PLANS to recontour Basildon Golf Course with up to 500,000 tonnes of building spoil were branded a “planning scam” at the Court of Appeal.

Campaign group Friends of Basildon Golf Course is challenging Basildon Council’s decision to grant planning permission to Jack Barker Group to use 140,000 tonnes of soil and rubble in the first phase of redevelopment of the course off Clayhill Road.

Further phases could see thousands more tonnes of spoil dumped on the site.

A two-day hearing at the Court of Appeal in London began yesterday, presided over by Lords Justices Pill, Carnwath and Rimer. Charles George QC, representing the Friends said the application from Jack Barker was one of a number of applications to allow dumping of rubble on golf courses across the country made between 2005 and 2007.

However, he said critics believed it was a planning scam to make money by receiving payments from building firms for more spoil than was actually needed to redevelop the course.

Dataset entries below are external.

/-- A warm reset: every unit below Sorric. `CYC`, HBM and Sorric's state stay, but for the modes, which take their defaults
(R410), and so do the telemetry counts: waves, errors and the ports' CRC failures (R351). It ends with status OK (R406). -/
def resetWarm (s : State) : State :=
  let s := (s.cores.foldl (fun s p => keepWaves p.1 s) s).goodWords (fun w => decide (Config.hbmBytes / 8 ≤ w))
  sorStatus 0 { State.reset with
    cyc := s.cyc, mem := s.mem.filter (fun c => decide (c.1 < Config.hbmBytes)),
    sorric := { s.sorric with modes := Sorric.cold.modes, asked := [], lagging := [], gated := Sorric.cold.gated, relock := [], inReset := [] },
    ports := Sparse.mapV Port.cold (fun _ x => { Port.cold with crcTot := x.crcTot }) s.ports,
    eccWords := s.eccWords, soft := s.soft.filter (fun x => match x with
      | .word _ => true
      | _ => false), agenda := s.agenda, free := s.free,
    num := s.num, wireOut := s.wireOut }

/-- The meaning of HOT_RESET. -/
def execHotReset (s : State) : Host.Outcome State Fault Refusal := .next (resetWarm s)

/-! ### The units below (R407) -/

/-- A copy engine's buffer and calendar are cleared. -/
def clearCopy (g : Nat) (s : State) : State :=
  ((s.core g).jobs.foldl (fun s x => endJob s g x) s).updCore g (fun k => { k with jobs := [], cal := [] })

/-- A matrix engine's queue, codebook RAM and counts are cleared; the tiles stay. -/
def clearMatrix (g : Nat) (s : State) : State :=
  let s := keepWaves g s
  (s.updCore g (fun k => { k with mq := [], savedOps := [], codebook := [], waveTot := 0, errTot := 0, corrTot := 0,
                                  hist := [] })).goodCodebook g

/-- The lock slots that name a core's scratchpad are freed in every context (R136). -/
def freeLockSlots (g : Nat) (s : State) : State :=
  s.liveCtxs.foldl (fun s c => s.updCtx c (fun x => { x with locks := x.locks.filter (fun l => l.core != g) })) s

/-- A core is cleared: contexts EMPTY, and registers, tiles, scratchpad, codebook RAM, lock bits and counts zero. -/
def clearCore (g : Nat) (s : State) : State :=
  let s := (List.range 4).foldl (fun s k => if (s.ctx (g * 4 + k)).launch.isSome then killCtx s (g * 4 + k) else s) s
  let s := clearCopy g (clearMatrix g (freeLockSlots g s))
  let s := (s.setCore g Core.cold).clearRange (spAddr g 0) Config.spBytes
  (s.goodWords (fun w => decide (spAddr g 0 ≤ 8 * w) && decide (8 * w < spAddr g 0 + Config.spBytes))).goodLanes g
    (fun _ _ => true)

/-- A collective engine's group queues are cleared. -/
def clearColl (n : Nat) (s : State) : State :=
  let e := s.engine n
  ((e.queue ++ e.flying).foldl (fun s r => if r.bound then freeBusy s r.job r.segs else s) s).updEngine n (fun e =>
    { e with queue := [], flying := [], cur := none, sentB := 0, caught := none })

/-- A cluster: its cores and its collective engine. -/
def clearCluster (n : Nat) (s : State) : State :=
  clearColl n ((List.range Config.coresPerCluster).foldl (fun s i => clearCore (n * Config.coresPerCluster + i) s) s)

/-- Every plane's bit is set for the tile of an HBM byte of this chip whose page lies in stack `q`. -/
def markByte (q j : Nat) (s : State) (a : Word64) : State :=
  match locate s j a with
  | .ok pa id =>
    if tierOf a = false ∧ isShort a = false ∧ stackOf pa = q then
      markTile s (s.seg j id) (ofsOf a - (s.seg j id).vbase)
    else s
  | _ => s

/-- The tiles with a write in progress through a quay are marked (R408): the bytes that copies, fills and storer rings have
begun and not yet performed. -/
def markWrites (q : Nat) (s : State) : State :=
  let copies := s.cores.flatMap (fun p => (p.2.jobs.filter (fun x => x.began && (x.kind == .copy || x.kind == .fill))).flatMap
    (fun x => ((List.range x.box.count).filter (fun e => !x.done.contains e)).map (fun e => (x.job, x.box.dstAt e))))
  let pulls := s.quays.flatMap (fun p => p.2.subs.flatMap (fun y => match y.2 with
    | some x => match x.prog with
      | some (t, e) => if x.ring.storer then
            ((List.range (x.ring.tile t).count).filter (fun i => decide (e ≤ i))).map (fun i => (x.job, (x.ring.tile t).srcAt i))
          else []
      | none => []
    | none => []))
  (copies ++ pulls).foldl (fun s w => markByte q w.1 s w.2) s

/-- Whether a migration reads or writes a page of stack `q`. -/
def migUses (s : State) (q : Nat) (m : Migration) : Bool :=
  let e := s.seg m.job m.seg
  (List.range (e.len / 2 ^ 21)).any (fun i => stackOf (e.pbase + i * 2 ^ 21) == q || stackOf (m.dst + i * 2 ^ 21) == q)

/-- A quay: its subscriptions, and the migrations that use its stack, each abandoned with an event record (R228). -/
def clearQuay (q : Nat) (s : State) : State :=
  let s := markWrites q s
  let s := (Sparse.get Quay.cold s.quays q).subs.foldl (fun s p => match p.2 with
    | some x => if x.bound then freeBusy s x.job x.segs else s
    | none => s) s
  let s := { s with quays := Sparse.set Quay.cold s.quays q Quay.cold }
  (s.migs.filter (migUses s q)).foldl (fun s m => postFree (some m.job) (abandonMig s m.job m.seg)) s

/-- A port that a reset takes out of use: it goes to DRAIN, towards TRAIN (R353, R408). -/
def drainPort (p : Nat) (s : State) : State :=
  if (s.port p).st.isUp then drainTo p .train s
  else if (s.port p).st = .drain then s.updPort p (fun x => { x with want := .train })
  else s

/-- A link port that has drained is cleared (R407, R408): its unacknowledged flits go to other paths, and the replay buffer is
emptied of those that have none, whose operations are counted lost (log entry 89). -/
def clearPort (p : Nat) (s : State) : State :=
  let s := (distinct ((s.port p).buf.map (·.key))).foldl repinTriple s
  let s := (s.port p).buf.foldl loseOp s
  setPort (s.updPort p (fun x => { x with buf := [] })) p .train

/-! ### The order of a reset (R408, R409) -/

/-- The cores of a reset level's target. -/
def resetCores (level n : Nat) : List Nat :=
  if level = 2 then (List.range (2 * Config.coresPerCluster)).map (fun i => n * 2 * Config.coresPerCluster + i)
  else if level = 3 then (List.range Config.coresPerCluster).map (fun i => n * Config.coresPerCluster + i)
  else if level = 4 then [n] else []

/-- The collective engines of a reset level's target. -/
def resetEngines (level n : Nat) : List Nat := if level = 2 then [2 * n, 2 * n + 1] else if level = 3 ∨ level = 9 then [n] else []

/-- The launches that have state in a unit. -/
def launchesIn (s : State) (level n : Nat) : List Nat :=
  let cs := resetCores level n
  let onCores : List Nat := s.cores.flatMap (fun p =>
    if cs.contains p.1 then
      p.2.ctxs.filterMap (fun c => c.2.launch) ++ (p.2.mq ++ p.2.savedOps).map (·.launch) ++ p.2.jobs.map (·.launch)
        ++ (s.saved.filter (fun x => x.core == p.1 && (!x.spilled || x.ctx.st == .mewsIn))).filterMap (fun x => x.ctx.launch)
    else [])
  let own : List Nat :=
    if level = 5 then ((s.core n).mq ++ (s.core n).savedOps).map (·.launch)
    else if level = 6 then (s.core n).jobs.map (·.launch)
    else if level = 7 then (Sparse.get Quay.cold s.quays n).subs.filterMap (fun q => q.2.map (·.launch))
    else (resetEngines level n).flatMap (fun k => ((s.engine k).queue ++ (s.engine k).flying).map (·.launch))
  distinct ((onCores ++ own).filter (fun l => (s.launchOf l).isSome))

/-- Step 3: the unit is reset. -/
def clearUnit (level n : Nat) (s : State) : State :=
  match level with
  | 2 => clearCluster (2 * n + 1) (clearCluster (2 * n) s)
  | 3 => clearCluster n s
  | 4 => clearCore n s
  | 5 => clearMatrix n s
  | 6 => clearCopy n s
  | 7 => clearQuay n s
  | 8 => clearPort n s
  | 9 => clearColl n s
  | _ => s

/-- Whether the records of a launch's halt are written. -/
def recordsDone (s : State) (lid : Nat) : Bool :=
  match (s.launchOf lid).bind (·.halt) with
  | some h => h.waiting.isEmpty
  | none => false

/-- The cores that a reset level's target holds, the matrix and copy engines among them: the first and how many. -/
def coresUnder (level n : Nat) : Nat × Nat :=
  match level with
  | 2 => (n * 192, 192)
  | 3 => (n * 96, 96)
  | 4 => (n, 1)
  | 5 => (n, 1)
  | 6 => (n, 1)
  | _ => (0, 0)

/-- Whether unit `u` lies inside unit `w`, another one (R407). -/
def unitWithin (u w : UnitId) : Bool :=
  decide (w.kind < u.kind) && decide (w.kind ≤ 4) &&
    (if u.kind = 9 then (resetEngines w.kind w.inst).contains u.inst
      else
        let a := coresUnder u.kind u.inst
        let b := coresUnder w.kind w.inst
        decide (0 < a.2) && decide (b.1 ≤ a.1) && decide (a.1 + a.2 ≤ b.1 + b.2))

/-- A reset below warm level: the halt lines first, then, once their records are written, and a port has drained, the unit, and with
it every unit inside it whose reset was asked for meanwhile; that of a unit inside one already in reset waits for the outer one (R409).
The tiles that a quay was writing when the reset was asked for are marked at once. -/
def resetUnit (level n : Nat) (s : State) : State :=
  let u : UnitId := { kind := level, inst := n }
  let ls := launchesIn s level n
  let s := if level = 8 then drainPort n s else s
  let outer := s.sorric.inReset.any (fun w => unitWithin u w)
  if ls.all (recordsDone s) && !outer && !(level == 8 && (s.port n).st == .drain) then
    sorStatus 0 (clearUnit level n
      { s with sorric := { s.sorric with inReset := s.sorric.inReset.filter (fun w => w != u && !unitWithin w u) } })
  else
    let s := if s.sorric.inReset.contains u then s
      else
        let s := if level = 7 then markWrites n s else s
        { s with sorric := { s.sorric with inReset := s.sorric.inReset ++ [u] } }
    ls.foldl (fun s l => raiseHalt s l { kind := 15, inst := 0 } 0x87 0 0) s

/-- The targets of a reset level (R406). Levels 0 and 1 have TARGET zero; for level 0 the manual does not say so (log entry 79). -/
def resetTargets (level : Nat) : Nat :=
  match level with
  | 0 => 1
  | 1 => 1
  | 2 => 4
  | 3 => 8
  | 4 => Config.nCores
  | 5 => Config.nCores
  | 6 => Config.nCores
  | 7 => 8
  | 8 => 16
  | 9 => 8
  | _ => 0

/-- The word of a RESET command (R406); a TARGET that its field cannot hold is put in as one out of range. -/
def resetWord (level target : Nat) : Word32 := BitVec.ofNat 32 (level * 2 ^ 28 + min target 4095)

/-- A RESET command (R406): MALFORMED for a Zero field, an undefined LEVEL or a TARGET out of range. -/
def resetCommand (w : Word32) (s : State) : State :=
  let level := bits w.toNat 31 28
  let n := bits w.toNat 11 0
  if bits w.toNat 27 12 ≠ 0 ∨ resetTargets level ≤ n then sorStatus 1 s
  else match level with
    | 0 => resetCold s
    | 1 => resetWarm s
    | _ => resetUnit level n s

/-- The meaning of RESET_COLD. -/
def execResetCold (s : State) : Host.Outcome State Fault Refusal := .next (resetCommand (resetWord 0 0) s)
/-- The meaning of RESET_WARM. -/
def execResetWarm (s : State) : Host.Outcome State Fault Refusal := .next (resetCommand (resetWord 1 0) s)
/-- The meaning of RESET_DIE. -/
def execResetDie (die : Nat) (s : State) : Host.Outcome State Fault Refusal := .next (resetCommand (resetWord 2 die) s)
/-- The meaning of RESET_CLUSTER. -/
def execResetCluster (cluster : Nat) (s : State) : Host.Outcome State Fault Refusal := .next (resetCommand (resetWord 3 cluster) s)
/-- The meaning of RESET_CORE. -/
def execResetCore (core : Nat) (s : State) : Host.Outcome State Fault Refusal := .next (resetCommand (resetWord 4 core) s)
/-- The meaning of RESET_MATRIX. -/
def execResetMatrix (core : Nat) (s : State) : Host.Outcome State Fault Refusal := .next (resetCommand (resetWord 5 core) s)
/-- The meaning of RESET_COPY. -/
def execResetCopy (core : Nat) (s : State) : Host.Outcome State Fault Refusal := .next (resetCommand (resetWord 6 core) s)
/-- The meaning of RESET_QUAY. -/
def execResetQuay (quay : Nat) (s : State) : Host.Outcome State Fault Refusal := .next (resetCommand (resetWord 7 quay) s)
/-- The meaning of RESET_PORT. -/
def execResetPort (port : Nat) (s : State) : Host.Outcome State Fault Refusal := .next (resetCommand (resetWord 8 port) s)
/-- The meaning of RESET_COLLECTIVE. -/
def execResetCollective (engine : Nat) (s : State) : Host.Outcome State Fault Refusal := .next (resetCommand (resetWord 9 engine) s)

/-- The resets that wait go on where they can. -/
def settleResets (s : State) : State :=
  s.sorric.inReset.foldl (fun s u => if s.sorric.inReset.contains u then resetUnit u.kind u.inst s else s) s

/-! ### Modes (R410) -/

/-- Whether a function has no request in progress: no demand fill, no request of a `PGALLOC`, no restripe and no triple that waits for
a path, no group whose tree is awaited, no proposal. The others are idle between any two events. -/
def fnIdle (s : State) (fn : Nat) : Bool :=
  match fn with
  | 0 => !s.fills.any (fun r => r.ctx == 0xFFFF)
  | 1 => !s.fills.any (fun r => r.ctx != 0xFFFF)
  | 2 => !s.ports.any (fun p => p.2.dark) &&
      !s.triples.any (fun p => p.2.path != 0 && !portUp s (p.2.path - 1) && !(outstanding s p.1).isEmpty)
  | 3 => !s.groups.any (fun p => p.2.st == .creating)
  | 5 => s.sorric.proposals.isEmpty
  | _ => true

He said: “The key matter is this local authority never asked Jack Barker whether it was necessary to have this amount of waste in order to create an improved golf course and whether Jack Barker was in it simply for the money coming from the waste.”

The first phase involves a £1million revamp, including a new clubhouse, maintenance shed, golf driving range and landscaping of the course.

The work would be funded by payments for the dumping.

The court heard Jack Barker began work on the redevelopment on Tuesday – as revealed in yesterday’s Echo – just days ahead of an October 15 deadline for the expiry of the planning permission. He added: “As I speak, they are scraping part of the site.”

He said Government body Natural England was “protesting mightily” as a result of the developer’s alleged failure to carry out necessary surveys of the site. Mr George also argued it was irrational of Clive Simpson, council head of planning, to decide that an environmental impact assessment of the work was not needed before planning permission was granted.

The appeal also centres around claims the council failed to consult Essex County Council on waste management issues.

Mr George accused High Court judge Mr Justice Wyn Williams of failing to take into account an ecological report submitted with the planning application when he ruled in favour of the council at an earlier hearing in January 2009. The case continues.